En belirgin şey ise elbisesinin önündeki devasa kan lekesiydi. Daha önce fark etmemişti çünkü elbisesi de kırmızıydı ve kan lekesi o kadar büyüktü ki neredeyse tüm göğsünü kaplıyordu. Ama şimdi Wei Wuxian onun ölüm nedeninin göğsündeki yara olduğunu görebiliyordu.

Sordu, "Ne istiyorsun?" Bulut Kovuğuna girebildiğine göre güçlü bir hayalet olmalıydı. İyi bir fengshui, güçlü uygulayıcılar ve ana sekt etrafındaki muhafaza dizileri; içeri girmesi, son derece güçlü bir hayalet değilse imkansızdı. Başta, Wei Wuxian onun kara uçurumun tuzaklarının bir parçası olduğunu düşünmüştü ama belki de bundan daha fazlasıydı.

Kadın ağzını açtı.

Ağzından kara hayalet kanı fışkırdığında Wei Wuxian otomatik olarak geri çekildi. Tabi ki kan da onun kadar hayaletti ve hiçliğin içinde kayboldu. Kadının dili kesilmişti.

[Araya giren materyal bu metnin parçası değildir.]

/-- The entry into the monitor changes the trap registers, the sequencer, sb47, the vault's records, the reserved
ports and the turn. -/
theorem Tile.enterMonitor_parts (t : Tile) (tr : Trap) (pc rep now : Nat) : ∃ a b c d,
    t.enterMonitor tr pc rep now = { t with trap := a, seq := b, bars := c, vault := d, ports := [], turn := true } :=
  ⟨_, _, _, _, rfl⟩
@[simp] theorem Tile.enterMonitor_regs (t : Tile) (tr : Trap) (pc rep now : Nat) : (t.enterMonitor tr pc rep now).regs = t.regs := by
  obtain ⟨a, b, c, d, h⟩ := Tile.enterMonitor_parts t tr pc rep now; rw [h]
@[simp] theorem Tile.enterMonitor_mx (t : Tile) (tr : Trap) (pc rep now : Nat) : (t.enterMonitor tr pc rep now).mx = t.mx := by
  obtain ⟨a, b, c, d, h⟩ := Tile.enterMonitor_parts t tr pc rep now; rw [h]
@[simp] theorem Tile.enterMonitor_tags (t : Tile) (tr : Trap) (pc rep now : Nat) : (t.enterMonitor tr pc rep now).tags = t.tags := by
  obtain ⟨a, b, c, d, h⟩ := Tile.enterMonitor_parts t tr pc rep now; rw [h]
@[simp] theorem Tile.enterMonitor_wins (t : Tile) (tr : Trap) (pc rep now : Nat) : (t.enterMonitor tr pc rep now).wins = t.wins := by
  obtain ⟨a, b, c, d, h⟩ := Tile.enterMonitor_parts t tr pc rep now; rw [h]
@[simp] theorem Tile.enterMonitor_bankQ (t : Tile) (tr : Trap) (pc rep now : Nat) : (t.enterMonitor tr pc rep now).bankQ = t.bankQ := by
  obtain ⟨a, b, c, d, h⟩ := Tile.enterMonitor_parts t tr pc rep now; rw [h]
@[simp] theorem Tile.enterMonitor_dynUse (t : Tile) (tr : Trap) (pc rep now : Nat) : (t.enterMonitor tr pc rep now).dynUse = t.dynUse := by
  obtain ⟨a, b, c, d, h⟩ := Tile.enterMonitor_parts t tr pc rep now; rw [h]
@[simp] theorem Tile.enterMonitor_pend (t : Tile) (tr : Trap) (pc rep now : Nat) : (t.enterMonitor tr pc rep now).pend = t.pend := by
  obtain ⟨a, b, c, d, h⟩ := Tile.enterMonitor_parts t tr pc rep now; rw [h]
@[simp] theorem Tile.enterMonitor_seqNo (t : Tile) (tr : Trap) (pc rep now : Nat) : (t.enterMonitor tr pc rep now).seqNo = t.seqNo := by
  obtain ⟨a, b, c, d, h⟩ := Tile.enterMonitor_parts t tr pc rep now; rw [h]
@[simp] theorem Tile.enterMonitor_landedAt (t : Tile) (tr : Trap) (pc rep now : Nat) : (t.enterMonitor tr pc rep now).landedAt = t.landedAt := by
  obtain ⟨a, b, c, d, h⟩ := Tile.enterMonitor_parts t tr pc rep now; rw [h]
@[simp] theorem Tile.enterMonitor_dyn (t : Tile) (tr : Trap) (pc rep now : Nat) : (t.enterMonitor tr pc rep now).dyn = t.dyn := by
  obtain ⟨a, b, c, d, h⟩ := Tile.enterMonitor_parts t tr pc rep now; rw [h]
@[simp] theorem Tile.enterMonitor_dynNo (t : Tile) (tr : Trap) (pc rep now : Nat) : (t.enterMonitor tr pc rep now).dynNo = t.dynNo := by
  obtain ⟨a, b, c, d, h⟩ := Tile.enterMonitor_parts t tr pc rep now; rw [h]
@[simp] theorem Tile.enterMonitor_fences (t : Tile) (tr : Trap) (pc rep now : Nat) : (t.enterMonitor tr pc rep now).fences = t.fences := by
  obtain ⟨a, b, c, d, h⟩ := Tile.enterMonitor_parts t tr pc rep now; rw [h]
@[simp] theorem Tile.enterMonitor_inbox (t : Tile) (tr : Trap) (pc rep now : Nat) : (t.enterMonitor tr pc rep now).inbox = t.inbox := by
  obtain ⟨a, b, c, d, h⟩ := Tile.enterMonitor_parts t tr pc rep now; rw [h]
@[simp] theorem Tile.enterMonitor_shcpy (t : Tile) (tr : Trap) (pc rep now : Nat) : (t.enterMonitor tr pc rep now).shcpy = t.shcpy := by
  obtain ⟨a, b, c, d, h⟩ := Tile.enterMonitor_parts t tr pc rep now; rw [h]
@[simp] theorem Tile.enterMonitor_saveSeq (t : Tile) (tr : Trap) (pc rep now : Nat) : (t.enterMonitor tr pc rep now).saveSeq = t.saveSeq := by
  obtain ⟨a, b, c, d, h⟩ := Tile.enterMonitor_parts t tr pc rep now; rw [h]
@[simp] theorem Tile.enterMonitor_corrections (t : Tile) (tr : Trap) (pc rep now : Nat) : (t.enterMonitor tr pc rep now).corrections = t.corrections := by
  obtain ⟨a, b, c, d, h⟩ := Tile.enterMonitor_parts t tr pc rep now; rw [h]
@[simp] theorem Tile.enterMonitor_softLog (t : Tile) (tr : Trap) (pc rep now : Nat) : (t.enterMonitor tr pc rep now).softLog = t.softLog := by
  obtain ⟨a, b, c, d, h⟩ := Tile.enterMonitor_parts t tr pc rep now; rw [h]
@[simp] theorem Tile.enterMonitor_plot (t : Tile) (tr : Trap) (pc rep now : Nat) : (t.enterMonitor tr pc rep now).plot = t.plot := by
  obtain ⟨a, b, c, d, h⟩ := Tile.enterMonitor_parts t tr pc rep now; rw [h]
@[simp] theorem Tile.enterMonitor_lx (t : Tile) (tr : Trap) (pc rep now : Nat) : (t.enterMonitor tr pc rep now).lx = t.lx := by
  obtain ⟨a, b, c, d, h⟩ := Tile.enterMonitor_parts t tr pc rep now; rw [h]
@[simp] theorem Tile.enterMonitor_ly (t : Tile) (tr : Trap) (pc rep now : Nat) : (t.enterMonitor tr pc rep now).ly = t.ly := by
  obtain ⟨a, b, c, d, h⟩ := Tile.enterMonitor_parts t tr pc rep now; rw [h]
@[simp] theorem Tile.enterMonitor_vbanks (t : Tile) (tr : Trap) (pc rep now : Nat) : (t.enterMonitor tr pc rep now).vbanks = t.vbanks := by
  obtain ⟨a, b, c, d, h⟩ := Tile.enterMonitor_parts t tr pc rep now; rw [h]
@[simp] theorem Tile.enterMonitor_withheld (t : Tile) (tr : Trap) (pc rep now : Nat) : (t.enterMonitor tr pc rep now).withheld = t.withheld := by
  obtain ⟨a, b, c, d, h⟩ := Tile.enterMonitor_parts t tr pc rep now; rw [h]
@[simp] theorem Tile.enterMonitor_bad (t : Tile) (tr : Trap) (pc rep now : Nat) : (t.enterMonitor tr pc rep now).bad = t.bad := by
  obtain ⟨a, b, c, d, h⟩ := Tile.enterMonitor_parts t tr pc rep now; rw [h]
@[simp] theorem Tile.enterMonitor_soft (t : Tile) (tr : Trap) (pc rep now : Nat) : (t.enterMonitor tr pc rep now).soft = t.soft := by
  obtain ⟨a, b, c, d, h⟩ := Tile.enterMonitor_parts t tr pc rep now; rw [h]
@[simp] theorem Tile.enterMonitor_polled (t : Tile) (tr : Trap) (pc rep now : Nat) : (t.enterMonitor tr pc rep now).polled = t.polled := by
  obtain ⟨a, b, c, d, h⟩ := Tile.enterMonitor_parts t tr pc rep now; rw [h]
@[simp] theorem Tile.enterMonitor_marks (t : Tile) (tr : Trap) (pc rep now : Nat) : (t.enterMonitor tr pc rep now).marks = t.marks := by
  obtain ⟨a, b, c, d, h⟩ := Tile.enterMonitor_parts t tr pc rep now; rw [h]
@[simp] theorem Tile.enterMonitor_shown (t : Tile) (tr : Trap) (pc rep now : Nat) : (t.enterMonitor tr pc rep now).shown = t.shown := by
  obtain ⟨a, b, c, d, h⟩ := Tile.enterMonitor_parts t tr pc rep now; rw [h]

@[simp] theorem Tile.halt_regs (t : Tile) (tr : Trap) (pc now : Nat) : (t.halt tr pc now).regs = t.regs := rfl
@[simp] theorem Tile.halt_vault (t : Tile) (tr : Trap) (pc now : Nat) : (t.halt tr pc now).vault = t.vault := rfl
@[simp] theorem Tile.halt_mx (t : Tile) (tr : Trap) (pc now : Nat) : (t.halt tr pc now).mx = t.mx := rfl
@[simp] theorem Tile.halt_tags (t : Tile) (tr : Trap) (pc now : Nat) : (t.halt tr pc now).tags = t.tags := rfl
@[simp] theorem Tile.halt_wins (t : Tile) (tr : Trap) (pc now : Nat) : (t.halt tr pc now).wins = t.wins := rfl
@[simp] theorem Tile.halt_bankQ (t : Tile) (tr : Trap) (pc now : Nat) : (t.halt tr pc now).bankQ = t.bankQ := rfl
@[simp] theorem Tile.halt_dynUse (t : Tile) (tr : Trap) (pc now : Nat) : (t.halt tr pc now).dynUse = t.dynUse := rfl
@[simp] theorem Tile.halt_bars (t : Tile) (tr : Trap) (pc now : Nat) : (t.halt tr pc now).bars = t.bars := rfl
@[simp] theorem Tile.halt_pend (t : Tile) (tr : Trap) (pc now : Nat) : (t.halt tr pc now).pend = t.pend := rfl
@[simp] theorem Tile.halt_seqNo (t : Tile) (tr : Trap) (pc now : Nat) : (t.halt tr pc now).seqNo = t.seqNo := rfl
@[simp] theorem Tile.halt_landedAt (t : Tile) (tr : Trap) (pc now : Nat) : (t.halt tr pc now).landedAt = t.landedAt := rfl
@[simp] theorem Tile.halt_dyn (t : Tile) (tr : Trap) (pc now : Nat) : (t.halt tr pc now).dyn = t.dyn := rfl
@[simp] theorem Tile.halt_dynNo (t : Tile) (tr : Trap) (pc now : Nat) : (t.halt tr pc now).dynNo = t.dynNo := rfl
@[simp] theorem Tile.halt_fences (t : Tile) (tr : Trap) (pc now : Nat) : (t.halt tr pc now).fences = t.fences := rfl
@[simp] theorem Tile.halt_inbox (t : Tile) (tr : Trap) (pc now : Nat) : (t.halt tr pc now).inbox = t.inbox := rfl
@[simp] theorem Tile.halt_shcpy (t : Tile) (tr : Trap) (pc now : Nat) : (t.halt tr pc now).shcpy = t.shcpy := rfl
@[simp] theorem Tile.halt_saveSeq (t : Tile) (tr : Trap) (pc now : Nat) : (t.halt tr pc now).saveSeq = t.saveSeq := rfl
@[simp] theorem Tile.halt_corrections (t : Tile) (tr : Trap) (pc now : Nat) : (t.halt tr pc now).corrections = t.corrections := rfl
@[simp] theorem Tile.halt_softLog (t : Tile) (tr : Trap) (pc now : Nat) : (t.halt tr pc now).softLog = t.softLog := rfl
@[simp] theorem Tile.halt_plot (t : Tile) (tr : Trap) (pc now : Nat) : (t.halt tr pc now).plot = t.plot := rfl
@[simp] theorem Tile.halt_lx (t : Tile) (tr : Trap) (pc now : Nat) : (t.halt tr pc now).lx = t.lx := rfl
@[simp] theorem Tile.halt_ly (t : Tile) (tr : Trap) (pc now : Nat) : (t.halt tr pc now).ly = t.ly := rfl
@[simp] theorem Tile.halt_vbanks (t : Tile) (tr : Trap) (pc now : Nat) : (t.halt tr pc now).vbanks = t.vbanks := rfl
@[simp] theorem Tile.halt_withheld (t : Tile) (tr : Trap) (pc now : Nat) : (t.halt tr pc now).withheld = t.withheld := rfl
@[simp] theorem Tile.halt_bad (t : Tile) (tr : Trap) (pc now : Nat) : (t.halt tr pc now).bad = t.bad := rfl
@[simp] theorem Tile.halt_soft (t : Tile) (tr : Trap) (pc now : Nat) : (t.halt tr pc now).soft = t.soft := rfl
@[simp] theorem Tile.halt_polled (t : Tile) (tr : Trap) (pc now : Nat) : (t.halt tr pc now).polled = t.polled := rfl
@[simp] theorem Tile.halt_marks (t : Tile) (tr : Trap) (pc now : Nat) : (t.halt tr pc now).marks = t.marks := rfl
@[simp] theorem Tile.halt_shown (t : Tile) (tr : Trap) (pc now : Nat) : (t.halt tr pc now).shown = t.shown := rfl

/-! ### Register files -/

@[simp] theorem Regs.orFlags_sc (r : Regs) (f : Flags) : (r.orFlags f).sc = r.sc := rfl
@[simp] theorem Regs.orFlags_ss (r : Regs) (f : Flags) : (r.orFlags f).ss = r.ss := rfl
@[simp] theorem Regs.orFlags_preds (r : Regs) (f : Flags) : (r.orFlags f).preds = r.preds := rfl
@[simp] theorem Regs.orFlags_vrow (r : Regs) (f : Flags) : (r.orFlags f).vrow = r.vrow := rfl
@[simp] theorem Regs.orFlags_acc (r : Regs) (f : Flags) : (r.orFlags f).acc = r.acc := rfl
@[simp] theorem Regs.orFlags_accMode (r : Regs) (f : Flags) : (r.orFlags f).accMode = r.accMode := rfl
@[simp] theorem Regs.orFlags_wb (r : Regs) (f : Flags) : (r.orFlags f).wb = r.wb := rfl
@[simp] theorem Regs.orFlags_dir (r : Regs) (f : Flags) : (r.orFlags f).dir = r.dir := rfl
@[simp] theorem Regs.orFlags_norm (r : Regs) (f : Flags) : (r.orFlags f).norm = r.norm := rfl
@[simp] theorem Regs.orFlags_lat (r : Regs) (f : Flags) : (r.orFlags f).lat = r.lat := rfl
@[simp] theorem Regs.orFlags_pflags (r : Regs) (f : Flags) : (r.orFlags f).pflags = r.pflags := rfl
@[simp] theorem Regs.orFlags_rmode (r : Regs) (f : Flags) : (r.orFlags f).rmode = r.rmode := rfl
@[simp] theorem Regs.orFlags_rngKey0 (r : Regs) (f : Flags) : (r.orFlags f).rngKey0 = r.rngKey0 := rfl
@[simp] theorem Regs.orFlags_rngKey1 (r : Regs) (f : Flags) : (r.orFlags f).rngKey1 = r.rngKey1 := rfl
@[simp] theorem Regs.orFlags_rngCtr (r : Regs) (f : Flags) : (r.orFlags f).rngCtr = r.rngCtr := rfl

@[simp] theorem Regs.setScalar_preds (r : Regs) (sup : Bool) (n : Nat) (v : BitVec 64) : (r.setScalar sup n v).preds = r.preds := by unfold Regs.setScalar; repeat (first | rfl | split)
@[simp] theorem Regs.setScalar_vrow (r : Regs) (sup : Bool) (n : Nat) (v : BitVec 64) : (r.setScalar sup n v).vrow = r.vrow := by unfold Regs.setScalar; repeat (first | rfl | split)
@[simp] theorem Regs.setScalar_acc (r : Regs) (sup : Bool) (n : Nat) (v : BitVec 64) : (r.setScalar sup n v).acc = r.acc := by unfold Regs.setScalar; repeat (first | rfl | split)
@[simp] theorem Regs.setScalar_accMode (r : Regs) (sup : Bool) (n : Nat) (v : BitVec 64) : (r.setScalar sup n v).accMode = r.accMode := by unfold Regs.setScalar; repeat (first | rfl | split)
@[simp] theorem Regs.setScalar_wb (r : Regs) (sup : Bool) (n : Nat) (v : BitVec 64) : (r.setScalar sup n v).wb = r.wb := by unfold Regs.setScalar; repeat (first | rfl | split)
@[simp] theorem Regs.setScalar_dir (r : Regs) (sup : Bool) (n : Nat) (v : BitVec 64) : (r.setScalar sup n v).dir = r.dir := by unfold Regs.setScalar; repeat (first | rfl | split)
@[simp] theorem Regs.setScalar_norm (r : Regs) (sup : Bool) (n : Nat) (v : BitVec 64) : (r.setScalar sup n v).norm = r.norm := by unfold Regs.setScalar; repeat (first | rfl | split)
@[simp] theorem Regs.setScalar_lat (r : Regs) (sup : Bool) (n : Nat) (v : BitVec 64) : (r.setScalar sup n v).lat = r.lat := by unfold Regs.setScalar; repeat (first | rfl | split)
@[simp] theorem Regs.setScalar_flags (r : Regs) (sup : Bool) (n : Nat) (v : BitVec 64) : (r.setScalar sup n v).flags = r.flags := by unfold Regs.setScalar; repeat (first | rfl | split)
@[simp] theorem Regs.setScalar_pflags (r : Regs) (sup : Bool) (n : Nat) (v : BitVec 64) : (r.setScalar sup n v).pflags = r.pflags := by unfold Regs.setScalar; repeat (first | rfl | split)
@[simp] theorem Regs.setScalar_rmode (r : Regs) (sup : Bool) (n : Nat) (v : BitVec 64) : (r.setScalar sup n v).rmode = r.rmode := by unfold Regs.setScalar; repeat (first | rfl | split)
@[simp] theorem Regs.setScalar_rngKey0 (r : Regs) (sup : Bool) (n : Nat) (v : BitVec 64) : (r.setScalar sup n v).rngKey0 = r.rngKey0 := by unfold Regs.setScalar; repeat (first | rfl | split)
@[simp] theorem Regs.setScalar_rngKey1 (r : Regs) (sup : Bool) (n : Nat) (v : BitVec 64) : (r.setScalar sup n v).rngKey1 = r.rngKey1 := by unfold Regs.setScalar; repeat (first | rfl | split)
@[simp] theorem Regs.setScalar_rngCtr (r : Regs) (sup : Bool) (n : Nat) (v : BitVec 64) : (r.setScalar sup n v).rngCtr = r.rngCtr := by unfold Regs.setScalar; repeat (first | rfl | split)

"Lan Zhan guqin'in nerede?" Wei Wuxian sordu.

Geçmişte Bulut Kovuğunda okurken diğer tüm öğrenciler gibi Wei Wuxian da Gusu Lan Sekti'nin özel guqin dilini öğrenmişti. Guqin dilini öğrenmek ve müziği kullanarak ruhlarla iletişim kurmak genellikle uzun yıllar süren sıkı bir çalışma gerektiriyordu, ancak Lan Wangji onlar tanışmadan önce zaten bunda ustalaşmıştı. Wei Wuxian, Lan Qiren'in isteği üzerine Lan Wangji'nin sınıfın önünde, bir Gusu Lan atası tarafından bestelenmiş olan Inquiry adlı parçayı gösterişini hatırladı. Kurbanın kimliğinin bilinmediği bu tür davalar için ihtiyaçları olan şey tam olarak buydu.

Lan Wangji dediğini anlamış gibiydi ve Wei Wuxian arkasında hareket ettiğini hissetti. Bir an sonra Lan Wangji'nin etrafında döndüğünü ve guqinini yatağın üzerine koyduğunu gördü.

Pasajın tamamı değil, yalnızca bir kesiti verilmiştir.